Requirement =>
Go through the listing below and output exactly the line with "let b : Batch", the line with "tag := 0, msix", and each line between; omit the rest.

Extracted data =>
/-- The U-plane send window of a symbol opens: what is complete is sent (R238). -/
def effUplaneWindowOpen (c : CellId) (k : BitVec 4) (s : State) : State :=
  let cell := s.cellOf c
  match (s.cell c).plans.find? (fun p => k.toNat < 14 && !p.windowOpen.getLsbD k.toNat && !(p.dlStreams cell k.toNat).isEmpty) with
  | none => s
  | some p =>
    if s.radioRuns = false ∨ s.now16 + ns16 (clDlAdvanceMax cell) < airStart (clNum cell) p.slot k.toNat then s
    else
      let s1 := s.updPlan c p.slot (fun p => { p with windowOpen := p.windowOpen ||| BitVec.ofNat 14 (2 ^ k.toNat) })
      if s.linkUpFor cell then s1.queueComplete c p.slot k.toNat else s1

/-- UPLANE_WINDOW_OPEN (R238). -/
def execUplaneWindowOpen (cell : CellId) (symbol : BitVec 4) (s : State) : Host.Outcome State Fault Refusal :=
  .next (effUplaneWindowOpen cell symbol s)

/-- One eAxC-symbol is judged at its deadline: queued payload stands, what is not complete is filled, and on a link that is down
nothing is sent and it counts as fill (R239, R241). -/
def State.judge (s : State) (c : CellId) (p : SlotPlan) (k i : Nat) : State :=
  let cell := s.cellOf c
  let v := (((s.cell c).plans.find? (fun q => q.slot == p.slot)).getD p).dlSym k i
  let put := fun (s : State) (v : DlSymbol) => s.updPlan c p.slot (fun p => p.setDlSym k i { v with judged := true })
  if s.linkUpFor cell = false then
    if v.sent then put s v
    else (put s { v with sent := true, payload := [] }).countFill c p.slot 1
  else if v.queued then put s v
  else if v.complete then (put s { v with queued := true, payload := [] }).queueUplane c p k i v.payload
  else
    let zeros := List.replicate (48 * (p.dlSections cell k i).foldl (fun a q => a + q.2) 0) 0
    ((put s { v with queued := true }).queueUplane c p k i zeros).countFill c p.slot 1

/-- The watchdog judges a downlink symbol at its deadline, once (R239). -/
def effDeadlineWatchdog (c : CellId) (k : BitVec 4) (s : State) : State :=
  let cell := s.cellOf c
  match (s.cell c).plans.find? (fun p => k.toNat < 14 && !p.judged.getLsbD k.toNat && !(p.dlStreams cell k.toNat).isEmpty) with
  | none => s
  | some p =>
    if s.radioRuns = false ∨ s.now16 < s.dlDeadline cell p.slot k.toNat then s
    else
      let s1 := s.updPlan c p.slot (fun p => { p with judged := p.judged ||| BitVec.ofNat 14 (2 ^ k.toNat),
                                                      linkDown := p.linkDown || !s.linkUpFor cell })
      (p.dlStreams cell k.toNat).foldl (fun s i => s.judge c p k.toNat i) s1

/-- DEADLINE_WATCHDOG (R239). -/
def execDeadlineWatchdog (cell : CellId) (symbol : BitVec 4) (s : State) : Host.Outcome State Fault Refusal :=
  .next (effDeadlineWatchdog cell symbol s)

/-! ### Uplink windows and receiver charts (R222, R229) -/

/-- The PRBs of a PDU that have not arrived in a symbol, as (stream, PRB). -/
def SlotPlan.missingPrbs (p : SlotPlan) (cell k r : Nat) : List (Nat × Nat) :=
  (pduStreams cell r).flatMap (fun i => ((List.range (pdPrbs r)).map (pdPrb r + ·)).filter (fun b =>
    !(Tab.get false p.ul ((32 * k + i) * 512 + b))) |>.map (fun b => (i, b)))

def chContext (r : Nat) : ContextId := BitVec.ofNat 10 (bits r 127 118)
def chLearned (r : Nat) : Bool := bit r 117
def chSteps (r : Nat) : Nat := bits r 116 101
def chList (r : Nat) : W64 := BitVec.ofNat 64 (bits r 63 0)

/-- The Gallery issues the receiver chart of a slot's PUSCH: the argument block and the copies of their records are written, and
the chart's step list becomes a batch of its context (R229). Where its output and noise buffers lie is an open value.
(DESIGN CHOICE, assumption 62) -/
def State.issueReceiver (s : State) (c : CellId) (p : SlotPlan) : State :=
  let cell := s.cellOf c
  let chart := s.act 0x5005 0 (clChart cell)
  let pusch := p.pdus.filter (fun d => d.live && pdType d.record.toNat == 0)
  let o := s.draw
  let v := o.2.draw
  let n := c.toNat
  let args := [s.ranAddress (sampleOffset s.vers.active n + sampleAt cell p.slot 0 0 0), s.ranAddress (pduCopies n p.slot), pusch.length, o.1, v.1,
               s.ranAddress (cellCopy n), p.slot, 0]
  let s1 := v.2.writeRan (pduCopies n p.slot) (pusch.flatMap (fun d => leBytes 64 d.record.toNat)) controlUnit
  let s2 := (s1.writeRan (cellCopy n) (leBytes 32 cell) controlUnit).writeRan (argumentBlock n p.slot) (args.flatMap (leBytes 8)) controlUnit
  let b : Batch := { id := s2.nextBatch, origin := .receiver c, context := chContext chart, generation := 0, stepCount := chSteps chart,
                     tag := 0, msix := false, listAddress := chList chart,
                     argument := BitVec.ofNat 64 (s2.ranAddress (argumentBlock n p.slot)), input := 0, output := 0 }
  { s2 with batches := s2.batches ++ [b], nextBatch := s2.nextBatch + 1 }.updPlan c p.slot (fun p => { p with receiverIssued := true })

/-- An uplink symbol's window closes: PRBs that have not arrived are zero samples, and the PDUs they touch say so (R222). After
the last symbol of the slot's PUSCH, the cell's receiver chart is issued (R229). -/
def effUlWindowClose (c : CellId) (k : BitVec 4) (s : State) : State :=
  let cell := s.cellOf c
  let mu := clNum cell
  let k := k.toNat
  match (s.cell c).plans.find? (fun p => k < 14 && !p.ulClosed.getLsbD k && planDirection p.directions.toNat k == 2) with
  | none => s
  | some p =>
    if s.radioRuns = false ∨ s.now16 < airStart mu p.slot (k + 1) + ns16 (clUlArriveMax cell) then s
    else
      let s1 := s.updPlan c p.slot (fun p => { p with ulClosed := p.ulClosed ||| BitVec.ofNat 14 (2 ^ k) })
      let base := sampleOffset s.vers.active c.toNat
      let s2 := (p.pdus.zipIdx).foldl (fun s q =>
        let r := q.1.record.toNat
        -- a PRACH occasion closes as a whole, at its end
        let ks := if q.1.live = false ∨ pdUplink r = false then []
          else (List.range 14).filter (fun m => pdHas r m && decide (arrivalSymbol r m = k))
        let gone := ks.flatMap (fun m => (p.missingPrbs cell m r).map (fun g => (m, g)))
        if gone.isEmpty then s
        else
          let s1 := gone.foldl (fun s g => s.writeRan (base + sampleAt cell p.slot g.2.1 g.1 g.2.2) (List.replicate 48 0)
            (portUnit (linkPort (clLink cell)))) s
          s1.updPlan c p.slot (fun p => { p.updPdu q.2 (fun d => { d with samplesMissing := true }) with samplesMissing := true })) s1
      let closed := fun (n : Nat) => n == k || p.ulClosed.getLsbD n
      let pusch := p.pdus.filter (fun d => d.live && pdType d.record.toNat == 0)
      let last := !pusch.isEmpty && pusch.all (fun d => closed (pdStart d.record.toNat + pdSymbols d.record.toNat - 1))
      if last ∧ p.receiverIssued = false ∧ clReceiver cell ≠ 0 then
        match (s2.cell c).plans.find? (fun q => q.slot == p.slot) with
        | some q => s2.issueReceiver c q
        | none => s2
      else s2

Answer =>
  let b : Batch := { id := s2.nextBatch, origin := .receiver c, context := chContext chart, generation := 0, stepCount := chSteps chart,
                     tag := 0, msix := false, listAddress := chList chart,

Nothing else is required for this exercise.